■ **TRY IT**
In the listing that follows, the lines starting at the one containing "dsimp only [trigSync]" and ending at the one containing "Within.step evFire_within; decide)" are to be returned exactly, both boundary lines included, and no others.

─── RECORDS SHOWN

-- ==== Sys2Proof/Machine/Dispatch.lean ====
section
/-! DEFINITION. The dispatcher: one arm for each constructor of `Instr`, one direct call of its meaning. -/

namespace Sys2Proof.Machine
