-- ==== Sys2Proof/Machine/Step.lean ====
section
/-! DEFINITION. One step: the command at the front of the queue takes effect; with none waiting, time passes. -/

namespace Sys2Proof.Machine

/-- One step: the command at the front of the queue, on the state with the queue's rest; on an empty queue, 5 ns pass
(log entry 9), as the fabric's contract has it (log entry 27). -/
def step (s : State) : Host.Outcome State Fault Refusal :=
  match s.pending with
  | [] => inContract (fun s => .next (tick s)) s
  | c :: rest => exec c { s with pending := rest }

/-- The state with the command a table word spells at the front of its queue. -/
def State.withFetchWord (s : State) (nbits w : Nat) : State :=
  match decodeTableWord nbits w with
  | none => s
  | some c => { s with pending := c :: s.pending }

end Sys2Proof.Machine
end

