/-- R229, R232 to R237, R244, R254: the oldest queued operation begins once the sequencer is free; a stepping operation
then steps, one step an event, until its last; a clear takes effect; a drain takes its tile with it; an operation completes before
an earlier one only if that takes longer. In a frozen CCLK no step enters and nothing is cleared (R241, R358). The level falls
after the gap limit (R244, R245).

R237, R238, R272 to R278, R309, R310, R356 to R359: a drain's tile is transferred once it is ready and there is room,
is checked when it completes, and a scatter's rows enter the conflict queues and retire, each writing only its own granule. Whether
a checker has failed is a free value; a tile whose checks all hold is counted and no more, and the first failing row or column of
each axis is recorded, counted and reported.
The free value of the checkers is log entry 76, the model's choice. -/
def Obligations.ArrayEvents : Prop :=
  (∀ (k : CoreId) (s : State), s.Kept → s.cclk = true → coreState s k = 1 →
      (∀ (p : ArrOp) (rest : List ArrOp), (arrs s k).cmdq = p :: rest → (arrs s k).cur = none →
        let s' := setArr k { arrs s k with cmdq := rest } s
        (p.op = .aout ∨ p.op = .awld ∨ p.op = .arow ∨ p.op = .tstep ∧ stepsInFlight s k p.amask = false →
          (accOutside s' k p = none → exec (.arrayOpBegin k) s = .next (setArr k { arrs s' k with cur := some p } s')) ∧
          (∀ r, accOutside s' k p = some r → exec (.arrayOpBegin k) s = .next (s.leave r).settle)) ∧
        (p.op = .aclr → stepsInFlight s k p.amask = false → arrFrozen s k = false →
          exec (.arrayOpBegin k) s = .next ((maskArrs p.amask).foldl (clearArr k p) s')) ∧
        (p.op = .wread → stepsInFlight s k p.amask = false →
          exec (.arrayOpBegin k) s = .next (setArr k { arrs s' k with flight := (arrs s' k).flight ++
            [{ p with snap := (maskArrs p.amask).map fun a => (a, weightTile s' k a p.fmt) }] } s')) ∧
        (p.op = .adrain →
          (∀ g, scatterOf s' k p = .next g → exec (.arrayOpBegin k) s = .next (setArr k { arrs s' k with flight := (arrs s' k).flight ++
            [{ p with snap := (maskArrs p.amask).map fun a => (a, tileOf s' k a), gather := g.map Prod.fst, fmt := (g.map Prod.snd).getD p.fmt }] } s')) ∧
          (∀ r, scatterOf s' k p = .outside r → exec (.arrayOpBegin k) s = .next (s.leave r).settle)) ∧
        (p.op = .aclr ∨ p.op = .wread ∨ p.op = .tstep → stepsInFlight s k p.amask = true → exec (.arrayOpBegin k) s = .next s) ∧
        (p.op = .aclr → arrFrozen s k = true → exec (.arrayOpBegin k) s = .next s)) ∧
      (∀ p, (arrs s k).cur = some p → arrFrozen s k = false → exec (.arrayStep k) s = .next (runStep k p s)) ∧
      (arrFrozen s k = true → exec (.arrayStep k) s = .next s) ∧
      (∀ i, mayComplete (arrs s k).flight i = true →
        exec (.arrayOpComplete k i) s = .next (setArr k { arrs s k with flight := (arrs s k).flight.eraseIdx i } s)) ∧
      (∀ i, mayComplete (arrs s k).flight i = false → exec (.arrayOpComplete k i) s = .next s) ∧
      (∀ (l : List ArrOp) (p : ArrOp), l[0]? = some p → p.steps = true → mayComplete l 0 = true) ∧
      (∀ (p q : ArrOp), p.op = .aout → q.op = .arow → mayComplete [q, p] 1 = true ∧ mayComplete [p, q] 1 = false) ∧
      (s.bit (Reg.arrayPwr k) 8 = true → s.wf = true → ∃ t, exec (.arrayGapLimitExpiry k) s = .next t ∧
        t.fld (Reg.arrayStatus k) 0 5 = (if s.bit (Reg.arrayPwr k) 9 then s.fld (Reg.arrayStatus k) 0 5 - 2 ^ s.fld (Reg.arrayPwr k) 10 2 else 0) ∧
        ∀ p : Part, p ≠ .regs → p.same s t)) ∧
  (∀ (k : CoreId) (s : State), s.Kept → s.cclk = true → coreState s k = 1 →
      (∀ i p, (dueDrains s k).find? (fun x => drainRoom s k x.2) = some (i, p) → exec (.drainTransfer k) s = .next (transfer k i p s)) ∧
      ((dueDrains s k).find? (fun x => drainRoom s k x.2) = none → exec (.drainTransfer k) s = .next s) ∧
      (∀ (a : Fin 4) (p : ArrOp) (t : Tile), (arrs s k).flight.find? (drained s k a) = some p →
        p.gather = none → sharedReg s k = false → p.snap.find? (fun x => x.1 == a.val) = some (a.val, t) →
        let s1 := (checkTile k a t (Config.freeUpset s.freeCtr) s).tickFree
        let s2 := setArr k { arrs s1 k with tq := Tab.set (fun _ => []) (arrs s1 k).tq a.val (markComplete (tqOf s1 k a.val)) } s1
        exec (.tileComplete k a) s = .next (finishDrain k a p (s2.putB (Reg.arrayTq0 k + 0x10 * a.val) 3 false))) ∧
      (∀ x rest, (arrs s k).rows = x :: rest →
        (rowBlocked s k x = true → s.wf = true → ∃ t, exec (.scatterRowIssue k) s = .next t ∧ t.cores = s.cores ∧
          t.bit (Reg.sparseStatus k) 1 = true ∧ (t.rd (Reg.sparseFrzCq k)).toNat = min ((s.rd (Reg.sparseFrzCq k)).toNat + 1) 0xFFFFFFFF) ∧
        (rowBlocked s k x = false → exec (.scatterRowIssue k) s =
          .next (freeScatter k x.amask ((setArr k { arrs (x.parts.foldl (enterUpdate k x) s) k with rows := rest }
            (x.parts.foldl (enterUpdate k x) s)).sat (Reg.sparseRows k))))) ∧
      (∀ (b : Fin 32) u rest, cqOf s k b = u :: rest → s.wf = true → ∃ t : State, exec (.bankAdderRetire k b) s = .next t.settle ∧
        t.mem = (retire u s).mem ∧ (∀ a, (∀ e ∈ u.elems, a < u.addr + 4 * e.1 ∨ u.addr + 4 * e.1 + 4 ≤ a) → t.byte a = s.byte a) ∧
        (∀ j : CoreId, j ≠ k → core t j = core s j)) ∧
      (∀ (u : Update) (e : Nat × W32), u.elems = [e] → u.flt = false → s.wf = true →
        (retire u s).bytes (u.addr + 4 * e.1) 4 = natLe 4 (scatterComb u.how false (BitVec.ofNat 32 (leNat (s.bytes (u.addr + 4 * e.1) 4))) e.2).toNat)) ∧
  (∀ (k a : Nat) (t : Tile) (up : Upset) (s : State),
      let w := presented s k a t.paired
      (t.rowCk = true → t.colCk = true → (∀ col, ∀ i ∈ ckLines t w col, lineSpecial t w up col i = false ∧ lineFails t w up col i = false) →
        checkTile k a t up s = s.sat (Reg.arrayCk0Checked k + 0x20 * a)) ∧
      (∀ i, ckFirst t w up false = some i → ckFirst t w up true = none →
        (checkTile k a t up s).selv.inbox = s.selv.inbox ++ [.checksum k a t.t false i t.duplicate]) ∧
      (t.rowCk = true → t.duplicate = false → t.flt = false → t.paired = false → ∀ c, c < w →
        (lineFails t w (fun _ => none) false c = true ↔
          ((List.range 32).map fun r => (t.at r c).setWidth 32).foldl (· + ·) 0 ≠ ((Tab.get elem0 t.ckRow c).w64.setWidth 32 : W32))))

──────
─── RECORDS SHOWN

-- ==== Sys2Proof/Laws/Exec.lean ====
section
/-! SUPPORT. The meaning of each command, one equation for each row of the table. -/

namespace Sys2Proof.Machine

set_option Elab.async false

──────
─── RECORDS SHOWN

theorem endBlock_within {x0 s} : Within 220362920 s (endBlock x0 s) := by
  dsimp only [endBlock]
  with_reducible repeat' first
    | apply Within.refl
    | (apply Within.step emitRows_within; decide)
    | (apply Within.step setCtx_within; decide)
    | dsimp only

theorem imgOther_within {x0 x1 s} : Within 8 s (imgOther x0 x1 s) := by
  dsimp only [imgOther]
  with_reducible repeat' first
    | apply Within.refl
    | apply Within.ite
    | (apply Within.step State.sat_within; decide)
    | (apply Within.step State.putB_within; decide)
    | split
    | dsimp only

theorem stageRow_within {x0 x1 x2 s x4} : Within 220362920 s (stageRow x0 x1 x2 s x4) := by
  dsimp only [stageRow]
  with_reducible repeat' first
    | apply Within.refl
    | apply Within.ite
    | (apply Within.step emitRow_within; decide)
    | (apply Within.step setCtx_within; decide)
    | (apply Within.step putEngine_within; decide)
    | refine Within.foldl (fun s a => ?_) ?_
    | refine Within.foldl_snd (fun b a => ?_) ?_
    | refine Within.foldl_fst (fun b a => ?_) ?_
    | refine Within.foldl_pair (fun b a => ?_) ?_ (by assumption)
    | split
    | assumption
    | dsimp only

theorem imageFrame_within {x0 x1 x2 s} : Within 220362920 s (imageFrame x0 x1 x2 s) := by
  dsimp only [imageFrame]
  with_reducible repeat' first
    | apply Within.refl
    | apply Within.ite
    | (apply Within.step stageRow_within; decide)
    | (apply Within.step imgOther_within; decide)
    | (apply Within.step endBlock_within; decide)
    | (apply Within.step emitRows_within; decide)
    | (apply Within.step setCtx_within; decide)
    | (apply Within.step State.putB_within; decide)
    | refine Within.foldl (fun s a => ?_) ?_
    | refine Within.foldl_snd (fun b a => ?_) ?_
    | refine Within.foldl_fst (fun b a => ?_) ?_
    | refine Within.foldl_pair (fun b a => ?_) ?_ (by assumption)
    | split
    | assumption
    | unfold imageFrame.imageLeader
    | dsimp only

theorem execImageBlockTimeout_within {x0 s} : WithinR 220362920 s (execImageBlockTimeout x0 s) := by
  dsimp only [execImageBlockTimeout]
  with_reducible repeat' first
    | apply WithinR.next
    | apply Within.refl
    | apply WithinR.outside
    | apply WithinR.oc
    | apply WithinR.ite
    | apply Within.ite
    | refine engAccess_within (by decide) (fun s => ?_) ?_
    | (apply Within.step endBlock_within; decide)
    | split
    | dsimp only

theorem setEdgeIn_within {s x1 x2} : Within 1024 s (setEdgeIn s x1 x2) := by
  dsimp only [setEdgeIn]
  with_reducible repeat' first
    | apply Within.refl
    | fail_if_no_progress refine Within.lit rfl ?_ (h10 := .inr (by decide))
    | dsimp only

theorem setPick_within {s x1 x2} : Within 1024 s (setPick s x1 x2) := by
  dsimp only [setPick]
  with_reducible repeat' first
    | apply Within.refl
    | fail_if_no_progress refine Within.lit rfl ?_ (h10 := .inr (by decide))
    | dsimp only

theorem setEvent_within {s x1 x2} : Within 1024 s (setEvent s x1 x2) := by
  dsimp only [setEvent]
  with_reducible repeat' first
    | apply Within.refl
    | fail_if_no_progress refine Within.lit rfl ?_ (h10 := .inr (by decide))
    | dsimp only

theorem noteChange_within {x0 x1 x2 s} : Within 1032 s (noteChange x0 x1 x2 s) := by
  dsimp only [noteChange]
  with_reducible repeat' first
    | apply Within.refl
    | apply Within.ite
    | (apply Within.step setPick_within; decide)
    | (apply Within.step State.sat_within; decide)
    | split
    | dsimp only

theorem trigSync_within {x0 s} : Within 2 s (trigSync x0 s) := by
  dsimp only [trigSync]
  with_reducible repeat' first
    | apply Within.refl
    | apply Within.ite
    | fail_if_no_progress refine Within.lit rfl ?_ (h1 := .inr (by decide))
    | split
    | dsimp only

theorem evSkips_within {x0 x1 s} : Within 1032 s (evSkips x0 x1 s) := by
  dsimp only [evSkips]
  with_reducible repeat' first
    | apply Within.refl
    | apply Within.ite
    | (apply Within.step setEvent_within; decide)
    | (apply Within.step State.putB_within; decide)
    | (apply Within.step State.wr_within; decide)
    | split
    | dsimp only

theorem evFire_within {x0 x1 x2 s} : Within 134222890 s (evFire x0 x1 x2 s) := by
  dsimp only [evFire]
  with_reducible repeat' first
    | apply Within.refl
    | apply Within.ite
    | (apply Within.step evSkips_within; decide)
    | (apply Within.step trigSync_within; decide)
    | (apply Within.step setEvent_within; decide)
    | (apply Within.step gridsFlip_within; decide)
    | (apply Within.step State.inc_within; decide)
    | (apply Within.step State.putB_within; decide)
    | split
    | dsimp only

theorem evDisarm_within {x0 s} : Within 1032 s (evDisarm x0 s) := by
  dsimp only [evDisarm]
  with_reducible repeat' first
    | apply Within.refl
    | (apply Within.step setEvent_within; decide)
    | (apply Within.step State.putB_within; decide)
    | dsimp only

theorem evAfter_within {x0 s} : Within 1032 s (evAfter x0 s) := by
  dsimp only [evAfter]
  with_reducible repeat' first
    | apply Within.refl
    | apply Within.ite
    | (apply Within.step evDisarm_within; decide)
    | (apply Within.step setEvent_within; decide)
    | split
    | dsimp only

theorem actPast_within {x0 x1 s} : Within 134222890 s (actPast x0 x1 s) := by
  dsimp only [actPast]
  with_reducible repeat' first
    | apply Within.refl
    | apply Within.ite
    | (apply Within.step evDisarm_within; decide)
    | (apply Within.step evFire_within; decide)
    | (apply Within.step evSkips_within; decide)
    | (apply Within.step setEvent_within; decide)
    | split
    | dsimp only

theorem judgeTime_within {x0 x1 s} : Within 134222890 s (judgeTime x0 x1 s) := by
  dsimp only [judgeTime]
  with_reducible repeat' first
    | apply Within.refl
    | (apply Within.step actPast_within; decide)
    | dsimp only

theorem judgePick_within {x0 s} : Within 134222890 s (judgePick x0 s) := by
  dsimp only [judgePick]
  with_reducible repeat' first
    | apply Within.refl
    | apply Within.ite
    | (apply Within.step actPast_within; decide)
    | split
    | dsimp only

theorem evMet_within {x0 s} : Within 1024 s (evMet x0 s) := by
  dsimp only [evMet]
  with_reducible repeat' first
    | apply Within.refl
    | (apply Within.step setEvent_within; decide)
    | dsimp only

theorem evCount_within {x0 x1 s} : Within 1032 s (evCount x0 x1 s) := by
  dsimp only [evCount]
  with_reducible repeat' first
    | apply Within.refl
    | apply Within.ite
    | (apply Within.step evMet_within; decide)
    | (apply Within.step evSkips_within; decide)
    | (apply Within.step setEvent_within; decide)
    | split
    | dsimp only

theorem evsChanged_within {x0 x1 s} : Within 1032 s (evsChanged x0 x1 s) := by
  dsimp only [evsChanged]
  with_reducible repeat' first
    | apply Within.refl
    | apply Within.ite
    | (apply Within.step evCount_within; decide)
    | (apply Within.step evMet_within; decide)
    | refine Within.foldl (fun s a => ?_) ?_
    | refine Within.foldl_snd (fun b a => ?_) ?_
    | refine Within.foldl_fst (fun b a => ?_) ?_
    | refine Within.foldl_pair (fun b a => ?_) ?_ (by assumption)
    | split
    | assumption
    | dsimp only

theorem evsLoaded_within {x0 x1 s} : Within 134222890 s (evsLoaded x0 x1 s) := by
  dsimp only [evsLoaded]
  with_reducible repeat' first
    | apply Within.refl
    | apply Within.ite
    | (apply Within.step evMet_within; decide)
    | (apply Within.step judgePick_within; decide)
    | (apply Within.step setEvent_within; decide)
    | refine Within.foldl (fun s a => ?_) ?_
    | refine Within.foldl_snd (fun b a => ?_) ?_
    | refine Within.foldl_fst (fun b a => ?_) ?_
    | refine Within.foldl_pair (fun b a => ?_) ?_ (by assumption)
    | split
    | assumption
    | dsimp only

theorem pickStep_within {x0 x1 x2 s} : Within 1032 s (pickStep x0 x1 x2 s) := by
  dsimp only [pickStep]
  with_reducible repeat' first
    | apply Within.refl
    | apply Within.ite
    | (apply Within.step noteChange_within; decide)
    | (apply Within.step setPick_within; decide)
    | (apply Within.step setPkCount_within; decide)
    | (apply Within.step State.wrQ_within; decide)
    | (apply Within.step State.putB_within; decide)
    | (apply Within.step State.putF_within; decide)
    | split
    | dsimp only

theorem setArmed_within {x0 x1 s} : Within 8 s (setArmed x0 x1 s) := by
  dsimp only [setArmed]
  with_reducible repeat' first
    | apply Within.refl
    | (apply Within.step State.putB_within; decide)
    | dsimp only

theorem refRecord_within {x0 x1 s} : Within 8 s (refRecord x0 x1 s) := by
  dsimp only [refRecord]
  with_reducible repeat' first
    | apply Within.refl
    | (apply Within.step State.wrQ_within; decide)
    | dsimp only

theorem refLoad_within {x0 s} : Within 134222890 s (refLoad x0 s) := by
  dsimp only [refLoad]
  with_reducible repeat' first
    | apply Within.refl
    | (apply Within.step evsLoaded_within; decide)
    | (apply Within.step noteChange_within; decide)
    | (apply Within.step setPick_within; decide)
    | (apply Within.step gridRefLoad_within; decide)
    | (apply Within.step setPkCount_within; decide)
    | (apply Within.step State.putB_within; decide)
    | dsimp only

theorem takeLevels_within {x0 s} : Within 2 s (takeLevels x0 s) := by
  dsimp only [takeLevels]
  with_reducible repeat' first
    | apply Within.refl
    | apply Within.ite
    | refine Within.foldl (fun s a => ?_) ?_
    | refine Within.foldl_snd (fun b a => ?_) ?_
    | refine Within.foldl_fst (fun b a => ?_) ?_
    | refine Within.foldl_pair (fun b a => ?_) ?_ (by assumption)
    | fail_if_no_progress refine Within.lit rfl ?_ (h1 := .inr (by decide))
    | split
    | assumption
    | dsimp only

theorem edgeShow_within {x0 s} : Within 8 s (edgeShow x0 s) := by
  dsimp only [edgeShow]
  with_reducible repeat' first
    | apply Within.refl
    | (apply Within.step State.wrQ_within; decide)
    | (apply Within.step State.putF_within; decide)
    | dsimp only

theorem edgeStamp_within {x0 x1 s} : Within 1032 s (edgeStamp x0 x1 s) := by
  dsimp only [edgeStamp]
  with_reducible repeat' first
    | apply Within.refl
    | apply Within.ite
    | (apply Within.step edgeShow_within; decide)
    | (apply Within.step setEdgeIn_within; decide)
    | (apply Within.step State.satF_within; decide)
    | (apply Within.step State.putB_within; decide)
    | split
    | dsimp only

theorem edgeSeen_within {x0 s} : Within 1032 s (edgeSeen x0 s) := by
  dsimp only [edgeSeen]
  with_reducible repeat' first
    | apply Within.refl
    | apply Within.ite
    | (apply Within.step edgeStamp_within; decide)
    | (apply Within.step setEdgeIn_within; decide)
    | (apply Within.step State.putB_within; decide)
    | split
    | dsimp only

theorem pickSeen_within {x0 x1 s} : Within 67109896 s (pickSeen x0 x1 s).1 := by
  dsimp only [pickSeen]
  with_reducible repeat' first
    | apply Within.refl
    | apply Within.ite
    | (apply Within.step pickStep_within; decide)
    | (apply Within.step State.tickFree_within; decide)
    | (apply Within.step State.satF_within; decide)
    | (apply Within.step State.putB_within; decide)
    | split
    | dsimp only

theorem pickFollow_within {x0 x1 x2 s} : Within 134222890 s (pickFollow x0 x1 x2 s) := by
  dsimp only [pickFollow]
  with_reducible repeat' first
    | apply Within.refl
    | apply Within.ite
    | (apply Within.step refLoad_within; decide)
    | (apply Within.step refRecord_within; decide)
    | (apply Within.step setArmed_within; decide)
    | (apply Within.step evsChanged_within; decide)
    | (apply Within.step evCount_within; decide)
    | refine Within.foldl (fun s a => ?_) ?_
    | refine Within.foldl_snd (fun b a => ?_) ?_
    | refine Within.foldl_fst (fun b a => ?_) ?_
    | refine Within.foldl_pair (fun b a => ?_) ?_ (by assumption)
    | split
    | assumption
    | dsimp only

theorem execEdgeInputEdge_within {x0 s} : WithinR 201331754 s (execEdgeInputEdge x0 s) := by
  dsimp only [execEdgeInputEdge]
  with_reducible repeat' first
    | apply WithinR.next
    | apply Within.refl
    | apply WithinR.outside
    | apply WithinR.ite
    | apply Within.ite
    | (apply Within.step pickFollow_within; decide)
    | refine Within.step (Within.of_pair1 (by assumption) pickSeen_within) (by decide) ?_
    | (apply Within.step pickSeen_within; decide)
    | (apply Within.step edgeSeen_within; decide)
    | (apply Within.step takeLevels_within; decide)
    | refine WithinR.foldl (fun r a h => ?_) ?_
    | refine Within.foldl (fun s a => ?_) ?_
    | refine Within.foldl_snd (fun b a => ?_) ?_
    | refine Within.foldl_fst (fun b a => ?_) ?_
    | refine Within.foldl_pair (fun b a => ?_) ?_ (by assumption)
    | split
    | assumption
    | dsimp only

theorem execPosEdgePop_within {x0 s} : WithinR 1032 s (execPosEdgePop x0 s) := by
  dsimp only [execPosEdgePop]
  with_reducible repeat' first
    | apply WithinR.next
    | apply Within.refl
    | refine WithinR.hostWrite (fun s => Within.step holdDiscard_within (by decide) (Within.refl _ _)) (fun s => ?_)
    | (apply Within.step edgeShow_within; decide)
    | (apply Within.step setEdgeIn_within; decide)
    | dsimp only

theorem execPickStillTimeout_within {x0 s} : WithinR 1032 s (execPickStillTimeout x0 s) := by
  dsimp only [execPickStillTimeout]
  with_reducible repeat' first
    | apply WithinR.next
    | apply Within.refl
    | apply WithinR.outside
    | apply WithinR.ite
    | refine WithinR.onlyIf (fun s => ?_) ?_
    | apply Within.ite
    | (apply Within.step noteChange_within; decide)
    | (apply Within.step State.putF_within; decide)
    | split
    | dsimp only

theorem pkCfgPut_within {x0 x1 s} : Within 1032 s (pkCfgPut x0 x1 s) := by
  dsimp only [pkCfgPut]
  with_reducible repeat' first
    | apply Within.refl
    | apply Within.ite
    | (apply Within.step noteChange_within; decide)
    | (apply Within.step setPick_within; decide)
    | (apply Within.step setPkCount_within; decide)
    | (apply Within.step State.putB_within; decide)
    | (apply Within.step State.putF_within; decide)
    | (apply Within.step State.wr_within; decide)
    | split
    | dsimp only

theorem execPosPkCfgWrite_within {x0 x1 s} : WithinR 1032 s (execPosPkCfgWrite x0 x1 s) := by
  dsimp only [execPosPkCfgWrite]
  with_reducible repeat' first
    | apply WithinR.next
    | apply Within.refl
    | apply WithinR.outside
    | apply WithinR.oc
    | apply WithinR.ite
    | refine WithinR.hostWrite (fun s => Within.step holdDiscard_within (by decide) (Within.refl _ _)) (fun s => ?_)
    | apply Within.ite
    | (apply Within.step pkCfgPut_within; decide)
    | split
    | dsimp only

──────

■ **RESPONSE TO THIS EXERCISE**
  dsimp only [trigSync]
  with_reducible repeat' first
    | apply Within.refl
    | apply Within.ite
    | fail_if_no_progress refine Within.lit rfl ?_ (h1 := .inr (by decide))
    | split
    | dsimp only

theorem evSkips_within {x0 x1 s} : Within 1032 s (evSkips x0 x1 s) := by
  dsimp only [evSkips]
  with_reducible repeat' first
    | apply Within.refl
    | apply Within.ite
    | (apply Within.step setEvent_within; decide)
    | (apply Within.step State.putB_within; decide)
    | (apply Within.step State.wr_within; decide)
    | split
    | dsimp only

theorem evFire_within {x0 x1 x2 s} : Within 134222890 s (evFire x0 x1 x2 s) := by
  dsimp only [evFire]
  with_reducible repeat' first
    | apply Within.refl
    | apply Within.ite
    | (apply Within.step evSkips_within; decide)
    | (apply Within.step trigSync_within; decide)
    | (apply Within.step setEvent_within; decide)
    | (apply Within.step gridsFlip_within; decide)
    | (apply Within.step State.inc_within; decide)
    | (apply Within.step State.putB_within; decide)
    | split
    | dsimp only

theorem evDisarm_within {x0 s} : Within 1032 s (evDisarm x0 s) := by
  dsimp only [evDisarm]
  with_reducible repeat' first
    | apply Within.refl
    | (apply Within.step setEvent_within; decide)
    | (apply Within.step State.putB_within; decide)
    | dsimp only

theorem evAfter_within {x0 s} : Within 1032 s (evAfter x0 s) := by
  dsimp only [evAfter]
  with_reducible repeat' first
    | apply Within.refl
    | apply Within.ite
    | (apply Within.step evDisarm_within; decide)
    | (apply Within.step setEvent_within; decide)
    | split
    | dsimp only

theorem actPast_within {x0 x1 s} : Within 134222890 s (actPast x0 x1 s) := by
  dsimp only [actPast]
  with_reducible repeat' first
    | apply Within.refl
    | apply Within.ite
    | (apply Within.step evDisarm_within; decide)
    | (apply Within.step evFire_within; decide)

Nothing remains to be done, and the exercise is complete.